I want to clear up the branch filtering on workflows on push events, such as they are only run for pushes to the special branches, like master and the release branches (the ones that will have the updated CI workflows). But for me to know if it is adapted to the reality here, I want to know:

Depending on the results of these questions (especially the second one), I can choose one of two options:

  1. The simple one: Limit workflows that run on pushes of branches to master and release/*. Thus, dependabot/* and backport-(PR)-to-release/* would not be run uselessly. This has the effect of also applying this to the forks, thus forks needing to create PRs (to the master branch of their forks, for example) for their new feature branches to run CI.
  2. A bit more complicated: If we want the same behaviour, but only when it is the base repo (https://github.com/OSGeo/gdal), since the on: event triggers don't support filtering by repo, and that we want fewer restrictions on forks than in the base repo, I would need to write a long if: condition to each job (not workflow, jobs inside workflows), that reimplements the pattern wanted (restrictions on pushes to branches when it is the base repo, same restrictions as before when not OSGeo/gdal repo). It wouldn't be as nice and clear, but should work. They will still cause an entry in the actions tab, with an id assigned, but will show up as skipped, since all jobs would have been skipped at the job level.

Currently, on debugging another CI improvement I want to file a PR for CodeQL, since I have a PR to my fork, I have most workflows do duplicated jobs, and use up all the runners available only for one commit (even the workflows for PRs don't manage to run without being queued a long time).

Otherwise, we could discuss which workflows need to run or not on pushes to branches in all repos (the base one and forks), and apply solution 1 to some workflows, and solution 2 to only specific ones, if it is needed.

rouault commented 2 months ago
  • Is there any other (active or future) branches in the repo that need to have workflows run on pushes (not PRs)?

I don't think so

In forks, especially the ones of the major maintainers (like Evan Rouault), do you make a PR to your fork before creating the one that will run against the base repo?

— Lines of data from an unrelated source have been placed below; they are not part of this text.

-- ==== Sys2Proof/Decode.lean ====
section
/-! DEFINITION. The command that a word spells by the bits of the command table: the table gives no row any bits, so no
word spells a command (log 21). -/
namespace Sys2Proof

/-- The command of a word of `nbits` bits: none, for every row of the table is without bits. -/
def decodeTableWord (_nbits _w : Nat) : Option Instr := none

end Sys2Proof
end

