-- ==== Sys2Proof/Machine/Assoc.lean ====
section
/-! DEFINITION. Sparse storage: a list of (key, value) pairs in one canonical form, keys strictly rising, and no
entry equal to what an unlisted key reads as. The register file, the memories and the per-port, per-lane and
per-table records of the state are all kept so. -/
namespace Sys2Proof.Machine

/-- A sparse map from numbers to values. -/
abbrev Assoc (α : Type) := List (Nat × α)

/-- The value at `k`: the entry's, or what an unlisted key reads as. -/
def Assoc.get {α : Type} (d : Nat → α) : Assoc α → Nat → α
  | [], k => d k
  | (k', v) :: t, k => if k = k' then v else Assoc.get d t k

/-- `m` with the entry (k, v). -/
def Assoc.insert {α : Type} (k : Nat) (v : α) : Assoc α → Assoc α
  | [] => [(k, v)]
  | (k', v') :: t =>
    if k < k' then (k, v) :: (k', v') :: t
    else if k = k' then (k, v) :: t
    else (k', v') :: Assoc.insert k v t

/-- `m` without an entry of `k`. -/
def Assoc.erase {α : Type} (k : Nat) : Assoc α → Assoc α
  | [] => []
  | (k', v') :: t => if k = k' then Assoc.erase k t else (k', v') :: Assoc.erase k t

/-- `m` with the value `v` at `k`, in canonical form. -/
def Assoc.set {α : Type} [DecidableEq α] (d : Nat → α) (m : Assoc α) (k : Nat) (v : α) : Assoc α :=
  if v = d k then Assoc.erase k m else Assoc.insert k v m

/-- The entries whose keys satisfy `p`: every other key goes back to what an unlisted key reads as. -/
def Assoc.keep {α : Type} (p : Nat → Bool) (m : Assoc α) : Assoc α := m.filter (fun e => p e.1)

/-- Every key of `m` is above `b`, and the keys rise. -/
def Assoc.rising {α : Type} : Nat → Assoc α → Bool
  | _, [] => true
  | b, (k, _) :: t => decide (b ≤ k) && Assoc.rising (k + 1) t

/-- The canonical form: keys strictly rising, no entry equal to what an unlisted key reads as. -/
def Assoc.wf {α : Type} [DecidableEq α] (d : Nat → α) (m : Assoc α) : Bool :=
  Assoc.rising 0 m && m.all (fun e => decide (e.2 ≠ d e.1))

end Sys2Proof.Machine
end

Or you exclusively rely on the CI to run on every push, not only when you are ready for it to get pushed?

My typical workflows are shared between 2 options:

Thus, dependabot/ and backport-(PR)-to-release/ would not be run uselessly.

I've changed dependabot frequency to monthly as the weekly frequency was annoying, so not much of a concern And for "backport-(PR)-to-release/* we already have a "branches-ignore" item in our workflows to not run them on push, but just on pull requests. So I don't think there's much to optimize.

A potential idea for optimization, but I'm not sure if it could be done, and there would be subtleties, would be to avoid running workflows on master, once merged, when they already have complicated successfully in a pull request against master. But the subtelty is for example some workflows where we use pre-cached Docker images generated by master builds in the pull requests. This is typically for rolling releases such as alpine:edge or fedora:rawhide, which break upstream regularly due to their unstable nature. So in master run, we try to update the distro to the latest state of the packages we are interested in. If the update is successful, we refresh a Docker image with those updated packages, and the next pull requests will re-use that. If the update in master fails, then the Docker image isn't updated, and pull requests will still work against a working version of the pull request. This strategy is, as far as I remember, only used for jobs in linux_build.yml

echoix commented 2 months ago
  • for more complex work whose development lasts several days or weeks and where I know that CI will almost certainly be "red", I look at the results of workflows on push event in my rouault/GDAL repo, and when ready issue the final pull requiest against OSGeo/GDAL (I don't do PRs against my own fork)

For these bigger long-lived feature branches, would it be too big of a disturbance to create a PR when running checks are required?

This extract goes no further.